#### Problem statement:
Scan the records beneath this line for the line holding "let e := (s.due .slotTimer n).getD 0" and the line holding "if s.f Reg.SLOT_TYPE_TYPE", then transcribe exactly those two and all lines between.
[Excerpted records — start]
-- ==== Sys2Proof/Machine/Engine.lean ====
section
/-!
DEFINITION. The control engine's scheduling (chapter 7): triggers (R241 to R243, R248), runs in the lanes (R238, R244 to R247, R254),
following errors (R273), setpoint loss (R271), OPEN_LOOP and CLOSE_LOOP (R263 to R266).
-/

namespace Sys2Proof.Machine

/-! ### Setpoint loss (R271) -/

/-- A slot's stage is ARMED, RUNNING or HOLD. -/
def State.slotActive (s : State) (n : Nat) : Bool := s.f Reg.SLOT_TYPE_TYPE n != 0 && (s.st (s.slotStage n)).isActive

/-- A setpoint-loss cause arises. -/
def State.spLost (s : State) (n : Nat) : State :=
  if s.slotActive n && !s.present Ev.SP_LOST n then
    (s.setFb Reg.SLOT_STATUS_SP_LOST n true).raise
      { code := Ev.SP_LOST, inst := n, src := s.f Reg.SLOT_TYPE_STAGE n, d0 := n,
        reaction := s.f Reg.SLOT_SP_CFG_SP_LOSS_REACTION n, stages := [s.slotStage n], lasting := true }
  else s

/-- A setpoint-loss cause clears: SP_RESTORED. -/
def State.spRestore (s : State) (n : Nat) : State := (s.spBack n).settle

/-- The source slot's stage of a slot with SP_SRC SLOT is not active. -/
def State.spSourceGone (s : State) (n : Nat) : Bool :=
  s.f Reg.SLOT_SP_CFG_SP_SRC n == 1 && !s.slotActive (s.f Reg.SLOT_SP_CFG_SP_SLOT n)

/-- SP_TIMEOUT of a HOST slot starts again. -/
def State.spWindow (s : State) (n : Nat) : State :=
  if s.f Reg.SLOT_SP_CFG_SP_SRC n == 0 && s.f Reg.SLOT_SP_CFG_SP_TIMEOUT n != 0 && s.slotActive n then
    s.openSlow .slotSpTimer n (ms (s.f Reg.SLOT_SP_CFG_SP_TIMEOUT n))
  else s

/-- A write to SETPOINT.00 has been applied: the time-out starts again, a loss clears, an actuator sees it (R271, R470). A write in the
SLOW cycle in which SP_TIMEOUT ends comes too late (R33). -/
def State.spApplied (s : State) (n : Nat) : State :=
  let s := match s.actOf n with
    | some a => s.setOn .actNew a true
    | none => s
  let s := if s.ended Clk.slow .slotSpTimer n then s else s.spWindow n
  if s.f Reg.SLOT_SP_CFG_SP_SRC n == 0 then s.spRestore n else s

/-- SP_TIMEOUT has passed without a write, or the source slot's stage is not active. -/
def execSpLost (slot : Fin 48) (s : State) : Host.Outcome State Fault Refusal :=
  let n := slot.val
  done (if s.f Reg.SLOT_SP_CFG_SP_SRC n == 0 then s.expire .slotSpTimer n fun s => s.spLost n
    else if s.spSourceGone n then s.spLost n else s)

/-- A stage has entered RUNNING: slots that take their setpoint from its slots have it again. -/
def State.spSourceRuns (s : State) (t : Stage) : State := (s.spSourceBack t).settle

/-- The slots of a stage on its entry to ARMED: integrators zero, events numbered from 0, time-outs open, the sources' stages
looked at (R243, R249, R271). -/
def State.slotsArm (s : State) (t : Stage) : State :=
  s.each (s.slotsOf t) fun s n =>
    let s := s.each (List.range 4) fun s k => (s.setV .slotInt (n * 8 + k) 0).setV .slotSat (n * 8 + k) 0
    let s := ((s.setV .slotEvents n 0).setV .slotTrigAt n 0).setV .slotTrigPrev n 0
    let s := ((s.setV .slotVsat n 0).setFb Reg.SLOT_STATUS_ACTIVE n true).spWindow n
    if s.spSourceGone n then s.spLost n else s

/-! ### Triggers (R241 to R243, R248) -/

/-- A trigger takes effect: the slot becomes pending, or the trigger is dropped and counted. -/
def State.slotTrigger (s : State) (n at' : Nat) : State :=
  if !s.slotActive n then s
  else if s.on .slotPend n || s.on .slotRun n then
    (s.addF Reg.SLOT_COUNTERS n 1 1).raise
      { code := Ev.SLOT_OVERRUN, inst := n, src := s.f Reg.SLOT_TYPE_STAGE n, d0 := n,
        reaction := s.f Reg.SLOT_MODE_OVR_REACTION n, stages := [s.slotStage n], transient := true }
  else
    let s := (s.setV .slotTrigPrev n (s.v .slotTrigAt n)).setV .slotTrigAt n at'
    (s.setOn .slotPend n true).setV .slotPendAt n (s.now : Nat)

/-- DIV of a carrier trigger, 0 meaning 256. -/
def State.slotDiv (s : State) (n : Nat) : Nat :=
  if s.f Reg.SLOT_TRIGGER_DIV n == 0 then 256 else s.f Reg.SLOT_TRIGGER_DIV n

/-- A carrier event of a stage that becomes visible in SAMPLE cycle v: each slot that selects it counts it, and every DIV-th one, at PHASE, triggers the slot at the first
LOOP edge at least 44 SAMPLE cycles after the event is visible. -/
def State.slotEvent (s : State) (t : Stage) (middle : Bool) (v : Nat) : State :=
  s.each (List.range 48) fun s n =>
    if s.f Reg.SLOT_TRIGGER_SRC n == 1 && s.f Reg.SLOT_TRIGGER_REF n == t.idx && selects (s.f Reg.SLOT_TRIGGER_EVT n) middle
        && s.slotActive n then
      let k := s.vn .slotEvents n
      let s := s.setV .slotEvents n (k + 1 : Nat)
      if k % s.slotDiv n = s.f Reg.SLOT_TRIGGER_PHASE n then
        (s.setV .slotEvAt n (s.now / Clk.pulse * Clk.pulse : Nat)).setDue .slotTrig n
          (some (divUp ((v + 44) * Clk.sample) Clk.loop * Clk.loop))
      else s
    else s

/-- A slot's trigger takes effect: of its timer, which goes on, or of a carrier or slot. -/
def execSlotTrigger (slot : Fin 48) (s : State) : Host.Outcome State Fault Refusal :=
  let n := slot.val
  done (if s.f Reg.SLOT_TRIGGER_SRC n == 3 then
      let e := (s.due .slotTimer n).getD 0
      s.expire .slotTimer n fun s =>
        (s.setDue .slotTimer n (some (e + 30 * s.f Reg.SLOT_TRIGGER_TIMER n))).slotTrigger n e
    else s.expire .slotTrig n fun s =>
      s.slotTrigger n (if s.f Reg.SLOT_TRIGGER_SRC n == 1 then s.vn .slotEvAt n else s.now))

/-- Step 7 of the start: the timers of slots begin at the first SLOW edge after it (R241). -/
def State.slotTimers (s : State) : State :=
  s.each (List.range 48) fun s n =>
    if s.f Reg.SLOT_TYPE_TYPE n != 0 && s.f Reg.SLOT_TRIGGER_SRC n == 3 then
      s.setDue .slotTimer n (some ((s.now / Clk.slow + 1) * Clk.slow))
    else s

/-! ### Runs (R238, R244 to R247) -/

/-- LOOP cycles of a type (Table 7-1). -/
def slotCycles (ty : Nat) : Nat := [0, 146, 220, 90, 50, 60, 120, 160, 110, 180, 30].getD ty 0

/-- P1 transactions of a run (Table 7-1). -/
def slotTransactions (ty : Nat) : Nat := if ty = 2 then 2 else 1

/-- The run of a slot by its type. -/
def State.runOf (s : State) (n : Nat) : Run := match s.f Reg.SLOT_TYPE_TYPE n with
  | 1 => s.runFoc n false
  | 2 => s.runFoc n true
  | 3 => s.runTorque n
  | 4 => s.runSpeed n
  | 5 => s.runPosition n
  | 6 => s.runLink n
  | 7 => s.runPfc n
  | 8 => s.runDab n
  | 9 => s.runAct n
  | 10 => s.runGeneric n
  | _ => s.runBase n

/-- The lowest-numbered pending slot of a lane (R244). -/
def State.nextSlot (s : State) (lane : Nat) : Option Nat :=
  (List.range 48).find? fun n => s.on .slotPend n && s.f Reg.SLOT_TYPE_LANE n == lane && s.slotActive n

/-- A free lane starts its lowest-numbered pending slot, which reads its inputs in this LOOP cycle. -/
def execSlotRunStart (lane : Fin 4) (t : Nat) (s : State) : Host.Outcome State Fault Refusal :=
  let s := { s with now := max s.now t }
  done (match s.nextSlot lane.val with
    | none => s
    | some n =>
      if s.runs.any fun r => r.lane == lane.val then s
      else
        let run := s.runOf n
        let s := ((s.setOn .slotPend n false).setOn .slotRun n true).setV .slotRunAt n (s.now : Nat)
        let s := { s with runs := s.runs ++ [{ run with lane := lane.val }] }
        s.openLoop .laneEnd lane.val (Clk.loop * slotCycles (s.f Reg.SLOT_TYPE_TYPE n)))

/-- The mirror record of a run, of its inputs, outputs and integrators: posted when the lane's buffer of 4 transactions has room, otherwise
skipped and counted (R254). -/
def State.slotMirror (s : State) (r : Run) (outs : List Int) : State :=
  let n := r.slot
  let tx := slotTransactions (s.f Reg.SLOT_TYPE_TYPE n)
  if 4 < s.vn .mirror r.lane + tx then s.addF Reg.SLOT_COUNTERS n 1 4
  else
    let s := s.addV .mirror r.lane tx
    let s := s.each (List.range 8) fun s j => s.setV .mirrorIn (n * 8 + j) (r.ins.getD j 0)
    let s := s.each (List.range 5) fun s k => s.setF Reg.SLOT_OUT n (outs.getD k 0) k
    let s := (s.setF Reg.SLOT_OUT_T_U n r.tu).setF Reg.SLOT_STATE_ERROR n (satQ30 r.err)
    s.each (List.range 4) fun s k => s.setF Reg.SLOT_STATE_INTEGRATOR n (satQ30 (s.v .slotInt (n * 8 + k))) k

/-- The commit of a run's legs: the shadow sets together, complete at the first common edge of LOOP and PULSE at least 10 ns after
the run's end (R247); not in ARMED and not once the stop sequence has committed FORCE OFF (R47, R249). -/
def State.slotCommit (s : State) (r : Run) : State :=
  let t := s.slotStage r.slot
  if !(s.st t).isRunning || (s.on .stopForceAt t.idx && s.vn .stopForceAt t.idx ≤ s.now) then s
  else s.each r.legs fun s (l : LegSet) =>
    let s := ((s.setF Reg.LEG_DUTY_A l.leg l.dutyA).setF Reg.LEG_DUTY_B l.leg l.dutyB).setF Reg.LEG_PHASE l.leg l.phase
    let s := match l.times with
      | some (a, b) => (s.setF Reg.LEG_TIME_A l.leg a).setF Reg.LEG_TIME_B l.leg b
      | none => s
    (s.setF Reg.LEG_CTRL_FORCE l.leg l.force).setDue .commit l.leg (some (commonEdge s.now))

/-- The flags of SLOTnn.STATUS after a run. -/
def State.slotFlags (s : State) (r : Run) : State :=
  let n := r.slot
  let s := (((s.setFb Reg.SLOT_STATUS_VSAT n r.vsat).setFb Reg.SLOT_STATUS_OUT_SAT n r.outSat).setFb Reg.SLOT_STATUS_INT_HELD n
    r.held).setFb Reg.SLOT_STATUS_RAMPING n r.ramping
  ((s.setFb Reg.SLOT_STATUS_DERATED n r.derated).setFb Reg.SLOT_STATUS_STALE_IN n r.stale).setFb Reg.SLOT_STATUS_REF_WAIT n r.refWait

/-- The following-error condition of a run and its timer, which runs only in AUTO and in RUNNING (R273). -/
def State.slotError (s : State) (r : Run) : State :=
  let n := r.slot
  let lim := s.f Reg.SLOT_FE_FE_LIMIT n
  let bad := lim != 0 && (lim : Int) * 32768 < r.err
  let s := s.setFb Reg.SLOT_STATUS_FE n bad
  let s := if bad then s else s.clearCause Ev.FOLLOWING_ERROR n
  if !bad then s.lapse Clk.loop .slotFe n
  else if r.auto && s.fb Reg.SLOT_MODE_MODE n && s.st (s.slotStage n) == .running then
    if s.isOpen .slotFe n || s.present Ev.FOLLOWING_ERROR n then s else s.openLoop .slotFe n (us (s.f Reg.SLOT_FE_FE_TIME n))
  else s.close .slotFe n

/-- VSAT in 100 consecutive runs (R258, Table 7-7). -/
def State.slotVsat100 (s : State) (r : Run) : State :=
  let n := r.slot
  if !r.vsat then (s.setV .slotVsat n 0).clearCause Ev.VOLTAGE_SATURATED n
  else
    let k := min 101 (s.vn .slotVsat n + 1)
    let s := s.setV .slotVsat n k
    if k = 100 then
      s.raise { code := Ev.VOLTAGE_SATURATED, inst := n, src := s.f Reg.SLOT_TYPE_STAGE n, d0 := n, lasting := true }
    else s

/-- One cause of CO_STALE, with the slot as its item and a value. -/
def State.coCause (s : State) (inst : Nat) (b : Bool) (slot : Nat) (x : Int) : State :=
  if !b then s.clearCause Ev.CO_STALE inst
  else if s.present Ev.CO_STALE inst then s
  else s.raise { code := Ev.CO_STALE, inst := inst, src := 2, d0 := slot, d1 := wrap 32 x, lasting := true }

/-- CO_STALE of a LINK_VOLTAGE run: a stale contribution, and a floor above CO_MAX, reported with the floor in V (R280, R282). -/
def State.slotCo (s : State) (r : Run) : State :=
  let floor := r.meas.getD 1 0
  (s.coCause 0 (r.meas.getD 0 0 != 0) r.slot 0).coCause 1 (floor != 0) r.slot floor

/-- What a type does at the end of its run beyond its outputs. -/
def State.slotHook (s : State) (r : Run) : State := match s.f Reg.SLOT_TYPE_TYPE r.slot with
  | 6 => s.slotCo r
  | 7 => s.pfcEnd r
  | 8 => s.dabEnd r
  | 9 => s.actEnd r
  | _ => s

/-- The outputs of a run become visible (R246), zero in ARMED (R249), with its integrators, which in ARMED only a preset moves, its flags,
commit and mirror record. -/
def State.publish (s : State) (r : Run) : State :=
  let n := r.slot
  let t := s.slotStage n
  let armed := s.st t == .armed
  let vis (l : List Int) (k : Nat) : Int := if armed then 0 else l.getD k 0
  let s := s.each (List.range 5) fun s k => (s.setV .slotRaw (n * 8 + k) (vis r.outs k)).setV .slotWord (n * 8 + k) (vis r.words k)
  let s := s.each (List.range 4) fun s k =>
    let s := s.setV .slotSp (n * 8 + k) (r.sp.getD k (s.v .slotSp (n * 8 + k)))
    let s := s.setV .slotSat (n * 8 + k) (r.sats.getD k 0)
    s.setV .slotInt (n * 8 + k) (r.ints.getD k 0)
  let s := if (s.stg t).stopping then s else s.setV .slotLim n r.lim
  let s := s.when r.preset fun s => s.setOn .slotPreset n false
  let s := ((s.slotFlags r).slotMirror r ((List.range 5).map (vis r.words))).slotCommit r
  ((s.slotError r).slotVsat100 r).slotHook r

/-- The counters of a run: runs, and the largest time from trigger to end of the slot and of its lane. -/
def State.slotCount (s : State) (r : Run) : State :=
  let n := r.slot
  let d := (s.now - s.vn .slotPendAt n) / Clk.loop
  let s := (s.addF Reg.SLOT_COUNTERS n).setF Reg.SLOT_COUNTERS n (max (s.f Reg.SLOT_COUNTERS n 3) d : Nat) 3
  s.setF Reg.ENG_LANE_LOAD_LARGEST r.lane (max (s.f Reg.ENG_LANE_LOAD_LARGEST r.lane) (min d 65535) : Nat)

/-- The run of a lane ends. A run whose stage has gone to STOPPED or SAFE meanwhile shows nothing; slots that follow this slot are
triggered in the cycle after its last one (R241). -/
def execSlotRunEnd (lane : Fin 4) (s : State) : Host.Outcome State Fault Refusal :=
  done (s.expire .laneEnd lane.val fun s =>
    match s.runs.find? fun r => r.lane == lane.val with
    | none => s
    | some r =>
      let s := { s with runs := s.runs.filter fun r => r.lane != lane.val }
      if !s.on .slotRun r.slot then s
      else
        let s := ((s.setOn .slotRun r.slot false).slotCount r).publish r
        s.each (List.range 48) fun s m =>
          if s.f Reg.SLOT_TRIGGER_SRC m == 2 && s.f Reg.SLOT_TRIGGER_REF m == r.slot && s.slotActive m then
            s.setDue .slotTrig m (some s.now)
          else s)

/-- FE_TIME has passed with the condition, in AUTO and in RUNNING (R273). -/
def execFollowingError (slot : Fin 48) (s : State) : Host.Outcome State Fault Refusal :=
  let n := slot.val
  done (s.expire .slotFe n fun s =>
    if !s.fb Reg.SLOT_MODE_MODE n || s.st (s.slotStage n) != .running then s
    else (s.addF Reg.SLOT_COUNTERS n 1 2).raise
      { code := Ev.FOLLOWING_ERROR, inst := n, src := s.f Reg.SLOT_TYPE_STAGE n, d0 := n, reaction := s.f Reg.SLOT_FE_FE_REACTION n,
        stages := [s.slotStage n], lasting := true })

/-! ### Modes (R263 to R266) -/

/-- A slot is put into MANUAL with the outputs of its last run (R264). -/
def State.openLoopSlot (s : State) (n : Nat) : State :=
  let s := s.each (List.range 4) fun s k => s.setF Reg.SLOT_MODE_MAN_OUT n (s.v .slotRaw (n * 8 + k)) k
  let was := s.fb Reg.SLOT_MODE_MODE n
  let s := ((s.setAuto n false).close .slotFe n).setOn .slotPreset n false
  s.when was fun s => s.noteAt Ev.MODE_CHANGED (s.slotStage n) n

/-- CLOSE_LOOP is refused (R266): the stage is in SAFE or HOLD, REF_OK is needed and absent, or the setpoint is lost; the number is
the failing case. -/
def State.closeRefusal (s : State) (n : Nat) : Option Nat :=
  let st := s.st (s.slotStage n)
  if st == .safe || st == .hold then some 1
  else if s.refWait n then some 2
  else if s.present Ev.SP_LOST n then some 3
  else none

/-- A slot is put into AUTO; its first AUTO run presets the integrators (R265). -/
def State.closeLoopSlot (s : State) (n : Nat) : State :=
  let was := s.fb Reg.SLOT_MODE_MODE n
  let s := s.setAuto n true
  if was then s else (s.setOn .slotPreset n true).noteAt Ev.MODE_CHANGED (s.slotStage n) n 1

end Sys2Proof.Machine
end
[Excerpted records — finish]
[Excerpted records — start]
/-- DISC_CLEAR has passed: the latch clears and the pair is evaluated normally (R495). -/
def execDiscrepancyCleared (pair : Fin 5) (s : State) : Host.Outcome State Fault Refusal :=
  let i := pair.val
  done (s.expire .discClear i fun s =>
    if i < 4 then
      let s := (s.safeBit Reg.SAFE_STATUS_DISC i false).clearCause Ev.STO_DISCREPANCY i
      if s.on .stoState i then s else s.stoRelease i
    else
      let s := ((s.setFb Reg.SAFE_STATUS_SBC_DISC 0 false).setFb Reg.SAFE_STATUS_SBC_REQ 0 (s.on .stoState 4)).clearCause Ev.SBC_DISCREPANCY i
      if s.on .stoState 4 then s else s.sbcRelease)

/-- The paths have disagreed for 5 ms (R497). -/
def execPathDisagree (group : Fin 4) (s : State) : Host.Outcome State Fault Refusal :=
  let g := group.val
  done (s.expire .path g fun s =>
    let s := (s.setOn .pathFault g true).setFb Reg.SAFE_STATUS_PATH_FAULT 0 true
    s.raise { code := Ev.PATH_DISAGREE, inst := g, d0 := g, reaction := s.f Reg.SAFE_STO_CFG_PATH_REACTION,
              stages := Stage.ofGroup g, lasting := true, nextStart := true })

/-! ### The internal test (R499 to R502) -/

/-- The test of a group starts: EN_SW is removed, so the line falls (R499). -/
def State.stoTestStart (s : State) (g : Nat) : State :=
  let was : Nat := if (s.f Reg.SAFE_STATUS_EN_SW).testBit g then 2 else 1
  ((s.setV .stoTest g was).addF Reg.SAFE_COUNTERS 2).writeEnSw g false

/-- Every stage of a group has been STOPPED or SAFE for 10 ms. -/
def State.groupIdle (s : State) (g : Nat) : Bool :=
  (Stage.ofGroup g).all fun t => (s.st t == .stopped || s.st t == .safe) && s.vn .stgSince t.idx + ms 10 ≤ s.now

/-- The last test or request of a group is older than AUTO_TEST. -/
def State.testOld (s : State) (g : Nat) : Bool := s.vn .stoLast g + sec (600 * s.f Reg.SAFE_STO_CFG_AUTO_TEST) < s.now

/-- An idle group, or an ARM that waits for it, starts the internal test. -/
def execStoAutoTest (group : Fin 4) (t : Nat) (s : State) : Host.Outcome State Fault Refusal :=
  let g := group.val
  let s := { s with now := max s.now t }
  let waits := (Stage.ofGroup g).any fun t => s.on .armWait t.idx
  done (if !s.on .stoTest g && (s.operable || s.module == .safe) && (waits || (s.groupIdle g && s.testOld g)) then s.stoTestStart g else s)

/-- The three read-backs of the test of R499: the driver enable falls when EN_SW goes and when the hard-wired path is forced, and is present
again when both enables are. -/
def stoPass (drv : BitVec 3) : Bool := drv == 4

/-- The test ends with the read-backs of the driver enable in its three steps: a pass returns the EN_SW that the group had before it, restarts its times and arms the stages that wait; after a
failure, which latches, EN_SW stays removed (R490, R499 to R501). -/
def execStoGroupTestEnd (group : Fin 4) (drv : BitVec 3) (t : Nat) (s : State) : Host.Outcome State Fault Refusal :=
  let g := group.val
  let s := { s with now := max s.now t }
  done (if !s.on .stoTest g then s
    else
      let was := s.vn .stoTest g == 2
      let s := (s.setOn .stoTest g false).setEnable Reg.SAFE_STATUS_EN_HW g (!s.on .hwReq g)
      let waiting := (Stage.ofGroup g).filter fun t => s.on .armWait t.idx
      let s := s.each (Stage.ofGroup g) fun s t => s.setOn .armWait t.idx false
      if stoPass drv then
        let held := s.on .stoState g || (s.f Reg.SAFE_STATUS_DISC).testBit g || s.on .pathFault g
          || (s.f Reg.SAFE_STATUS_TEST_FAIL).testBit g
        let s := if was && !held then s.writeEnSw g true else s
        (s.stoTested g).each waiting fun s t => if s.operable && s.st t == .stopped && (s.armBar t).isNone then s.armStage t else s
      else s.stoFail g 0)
[Excerpted records — finish]
[Excerpted records — start]
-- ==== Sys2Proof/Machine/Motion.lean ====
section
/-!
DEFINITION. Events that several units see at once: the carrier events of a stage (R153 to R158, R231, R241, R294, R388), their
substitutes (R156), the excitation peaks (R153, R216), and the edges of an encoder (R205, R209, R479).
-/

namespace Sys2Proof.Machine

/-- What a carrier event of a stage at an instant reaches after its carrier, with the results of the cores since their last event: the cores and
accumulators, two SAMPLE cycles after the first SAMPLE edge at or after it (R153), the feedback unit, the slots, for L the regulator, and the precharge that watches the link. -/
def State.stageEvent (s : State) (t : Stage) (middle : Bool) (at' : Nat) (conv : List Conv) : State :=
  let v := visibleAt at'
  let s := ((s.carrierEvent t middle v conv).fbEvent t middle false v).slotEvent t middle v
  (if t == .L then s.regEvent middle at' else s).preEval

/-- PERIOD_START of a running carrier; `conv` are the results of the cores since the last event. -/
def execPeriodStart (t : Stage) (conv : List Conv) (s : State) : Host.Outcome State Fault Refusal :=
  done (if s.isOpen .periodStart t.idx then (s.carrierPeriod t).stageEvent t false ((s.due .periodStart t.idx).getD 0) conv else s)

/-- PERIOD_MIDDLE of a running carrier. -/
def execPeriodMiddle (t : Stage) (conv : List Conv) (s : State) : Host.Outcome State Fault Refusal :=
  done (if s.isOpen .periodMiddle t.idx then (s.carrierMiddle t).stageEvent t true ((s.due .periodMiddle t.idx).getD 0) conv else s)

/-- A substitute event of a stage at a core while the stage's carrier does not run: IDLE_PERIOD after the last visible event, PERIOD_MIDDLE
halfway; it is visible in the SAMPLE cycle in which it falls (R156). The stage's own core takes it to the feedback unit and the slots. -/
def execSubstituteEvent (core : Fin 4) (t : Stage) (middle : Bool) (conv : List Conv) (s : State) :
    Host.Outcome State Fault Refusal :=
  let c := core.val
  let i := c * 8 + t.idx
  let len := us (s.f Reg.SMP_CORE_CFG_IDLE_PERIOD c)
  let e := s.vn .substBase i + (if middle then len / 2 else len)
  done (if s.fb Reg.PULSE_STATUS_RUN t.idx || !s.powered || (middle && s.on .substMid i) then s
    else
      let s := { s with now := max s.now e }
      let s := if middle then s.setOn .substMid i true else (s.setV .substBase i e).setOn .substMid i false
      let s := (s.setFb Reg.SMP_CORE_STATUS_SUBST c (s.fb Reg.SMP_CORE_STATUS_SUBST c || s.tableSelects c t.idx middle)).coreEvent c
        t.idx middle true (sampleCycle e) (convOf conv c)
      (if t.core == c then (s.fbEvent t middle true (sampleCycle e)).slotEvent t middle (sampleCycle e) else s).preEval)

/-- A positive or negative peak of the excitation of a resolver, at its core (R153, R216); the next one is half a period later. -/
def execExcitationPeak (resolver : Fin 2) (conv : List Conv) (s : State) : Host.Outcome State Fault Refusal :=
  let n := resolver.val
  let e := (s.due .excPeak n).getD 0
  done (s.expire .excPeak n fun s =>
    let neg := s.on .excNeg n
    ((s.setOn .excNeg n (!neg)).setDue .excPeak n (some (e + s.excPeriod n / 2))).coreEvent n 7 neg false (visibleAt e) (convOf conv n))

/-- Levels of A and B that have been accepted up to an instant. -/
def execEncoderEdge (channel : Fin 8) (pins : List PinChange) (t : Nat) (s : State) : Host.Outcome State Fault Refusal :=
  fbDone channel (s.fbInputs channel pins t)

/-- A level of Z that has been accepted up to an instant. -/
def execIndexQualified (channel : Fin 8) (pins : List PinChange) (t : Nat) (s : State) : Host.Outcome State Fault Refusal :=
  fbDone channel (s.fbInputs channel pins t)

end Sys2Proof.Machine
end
[Excerpted records — finish]
#### Exercise answer:
      let e := (s.due .slotTimer n).getD 0
      s.expire .slotTimer n fun s =>
        (s.setDue .slotTimer n (some (e + 30 * s.f Reg.SLOT_TRIGGER_TIMER n))).slotTrigger n e
    else s.expire .slotTrig n fun s =>
      s.slotTrigger n (if s.f Reg.SLOT_TRIGGER_SRC n == 1 then s.vn .slotEvAt n else s.now))

/-- Step 7 of the start: the timers of slots begin at the first SLOW edge after it (R241). -/
def State.slotTimers (s : State) : State :=
  s.each (List.range 48) fun s n =>
    if s.f Reg.SLOT_TYPE_TYPE n != 0 && s.f Reg.SLOT_TRIGGER_SRC n == 3 then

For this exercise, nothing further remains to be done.